Useful equations (click)
$\psi(\bullet)$ and $\psi_1(\bullet)$ denote for digamma and trigamma functions,
respectively.
$$
\begin{align}
E[\log{x}] &= \int_{0}^{1}{\log{x}f(x) \,dx} \\
&= \int_{0}^{1}{\log{x} \frac{1}{Beta(\alpha, \beta)}x^{\alpha-1}(1-x)^{(\beta-1)} \,dx} \\
&= \frac{1}{Beta(\alpha, \beta)} \int_{0}^{1}{\log{(x)} x^{\alpha-1}(1-x)^{(\beta-1)} \,dx} \\
&= \frac{1}{Beta(\alpha, \beta)} \int_{0}^{1}{\frac{\partial x^{\alpha-1}(1-x)^{(\beta-1)}}{\partial \alpha} \,dx} \\
&= \frac{1}{Beta(\alpha, \beta)} \frac{\partial}{\partial \alpha}\int_{0}^{1}{ x^{\alpha-1}(1-x)^{(\beta-1)} \,dx} \\
&= \frac{1}{Beta(\alpha, \beta)} \frac{\partial Beta(\alpha, \beta)}{\partial \alpha} \\
&= \frac{\partial \log{[Beta(\alpha, \beta)]}}{\partial \alpha} \\
&= \frac{\partial \log{[\Gamma(\alpha)]}}{\partial \alpha} - \frac{\partial \log{[\Gamma(\alpha + \beta)]}}{\partial \alpha} \\
&= \psi(\alpha) - \psi(\alpha+\beta)
\end{align}
$$
Similarly, $E[\log{(1-x)}]=\psi(\beta) - \psi(\alpha+\beta)$.

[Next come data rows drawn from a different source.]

def emptyVec (k : Nat) (h : Hart) : Hart := { h with vfull := h.vfull &&& ~~~bit16 k }

/-- Write a capability register (R201). -/
def putCap (k : Nat) (v : Cap) (h : Hart) : Hart :=
  { h with c := setNth h.c k v, cfull := h.cfull ||| bit16 k, cbad := h.cbad &&& ~~~bit16 k }

def getCap (h : Hart) (k : Nat) : Cap := nth h.c k Cap.null

def emptyCap (k : Nat) (h : Hart) : Hart := { h with cfull := h.cfull &&& ~~~bit16 k }

/-- Descriptor register xm0 to xm3 (R60). -/
def getXm (h : Hart) (k : Nat) : Nat := (nth h.xm k 0).toNat

/-- Is the hart inside a transaction or a task body (R125)? -/
def inTxn (h : Hart) : Bool := h.txn.depth != 0

/-! ### Harts, cells, tiles and dies of the state -/

/-- Every hart that stands in a slot. -/
def allHarts (s : State) : List Hart := (s.me :: s.harts).filter present

/-- The hart with a name. -/
def hartAt (n : Nat) (s : State) : Option Hart := (allHarts s).find? fun h => h.nm == n

/-- Change the hart with a name. -/
def modHart (n : Nat) (f : Hart → Hart) (s : State) : State :=
  { s with
    me := if present s.me && s.me.nm == n then f s.me else s.me
    harts := s.harts.map fun h => if present h && h.nm == n then f h else h }

/-- Change the hart that has the turn. -/
def modMe (f : Hart → Hart) (s : State) : State := { s with me := f s.me }

/-- Change every hart. -/
def modAll (f : Hart → Hart) (s : State) : State :=
  { s with me := f s.me, harts := s.harts.map f }

def getCell (c : Nat) (s : State) : Cell := (lookupNat c s.cells).getD Cell.init
def setCell (c : Nat) (v : Cell) (s : State) : State :=
  { s with cells := updateNat c (some v) s.cells }
def getTile (t : Nat) (s : State) : Tile := (lookupNat t s.tiles).getD Tile.init
def setTile (t : Nat) (v : Tile) (s : State) : State :=
  { s with tiles := updateNat t (some v) s.tiles }
def getDie (d : Nat) (s : State) : Die := (lookupNat d s.dies).getD Die.init
def setDie (d : Nat) (v : Die) (s : State) : State :=
  { s with dies := updateNat d (some v) s.dies }

/-- A fresh number, and the state that has used it. -/
def freshId (s : State) : Nat × State := (s.ids, { s with ids := s.ids + 1 })

/-! ### Partitions and reach (R65, R314) -/

/-- Mesh row and column of a tile in its die (R15). -/
def meshRow (t : Nat) : Nat := 4 * (t / 2 ^ 6 % 2) + t / 4 % 4
def meshCol (t : Nat) : Nat := 4 * (t / 2 ^ 4 % 4) + t % 4

/-- Does a tile (p.d.s.t) lie in a partition? -/
def inPartition (p : Partition) (t : Nat) : Bool :=
  if p.whole then p.diemask.getLsbD (t / 2 ^ 7)
  else t / 2 ^ 7 == p.die && p.row0 ≤ meshRow t && meshRow t ≤ p.row1 &&
    p.col0 ≤ meshCol t && meshCol t ≤ p.col1

/-- Does a partition contain a tile? No partition contains a fenced one (R22). -/
def holdsTile (p : Partition) (t : Nat) (s : State) : Bool := inPartition p t && !s.fenced.contains t

/-- The open partition of a tile. -/
def partitionOf (t : Nat) (s : State) : Option Partition := s.parts.find? fun p => holdsTile p t s

/-- Is the tile of a name out of service: its cells act on nothing, and its router delivers nothing (R315)? -/
def outOfService (n : Nat) (s : State) : Bool := s.fenced.contains (tileOf n)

Furthermore, using $\frac{\partial Beta(\alpha,\beta)}{\partial \alpha} = Beta(\alpha,\beta)\left(\psi(\alpha)-\psi(\alpha+\beta)\right)$ and $\frac{\partial^2 Beta(\alpha,\beta)}{\partial \alpha^2} = Beta(\alpha,\beta)\left(\psi(\alpha)-\psi(\alpha+\beta)\right)^2 + Beta(\alpha,\beta)\left(\psi_1(\alpha)-\psi_1(\alpha+\beta)\right)$,
$$
\begin{align}
E\left[(\log{x})^2\right] &= \frac{1}{Beta(\alpha, \beta)} \frac{\partial^2 Beta(\alpha, \beta)}{\partial \alpha^2} \\
&= \left(\psi(\alpha)-\psi(\alpha+\beta)\right)^2 + \left(\psi_1(\alpha)-\psi_1(\alpha+\beta)\right)
\end{align}
$$
This leads to,
$$
\begin{align}
Var\left[\log{x}\right] &= E\left[(\log{x})^2\right] - E\left[\log{x}\right]^2 \\
&=\psi_1(\alpha)-\psi_1(\alpha+\beta)
\end{align}
$$
Continuous IRT (click)
+ Expected item response
$$
\mu = \frac{e^{a(\theta -b)}}{1+e^{a(\theta -b)}} \\
\frac{\partial \mu}{\partial \theta} = a\mu(1-\mu) \\
\frac{\partial \mu}{\partial a} = (\theta - b)\mu(1-\mu) \\
\frac{\partial \mu}{\partial b} = -a\mu(1-\mu) \\
\frac{\partial \mu}{\partial \nu} = 0
$$
+ Probability of a response
$$
f(x)=P(x|\, \theta, a, b, \nu) = \frac{\Gamma(\nu)}{\Gamma(\mu\nu)\Gamma(\nu(1-\mu))} x^{\mu\nu-1} (1-x)^{\nu(1-\mu)-1} \\
$$
+ Gradient
$$
\log{f} = \log{\Gamma(\nu)}-\log{\Gamma(\mu\nu)}-\log{\Gamma(\nu(1-\mu))} + (\mu\nu-1)\log{x} + (\nu(1-\mu)-1) \log{(1-x)}
$$
$$
\frac{\partial \log{f}}{\partial \theta} = a\nu\mu(1-\mu)\left[-\psi{(\mu\nu)}+\psi{(\nu(1-\mu))}+ \log{\left(\frac{x}{1-x}\right)}\right]
$$
+ Information
$$
E\left[ \left(\frac{\partial \log{f}}{\partial \theta}\right)^2 \right] =
(a\nu\mu(1-\mu))^2\left[E\left[ \log{\left(\frac{x}{1-x}\right)^2}\right]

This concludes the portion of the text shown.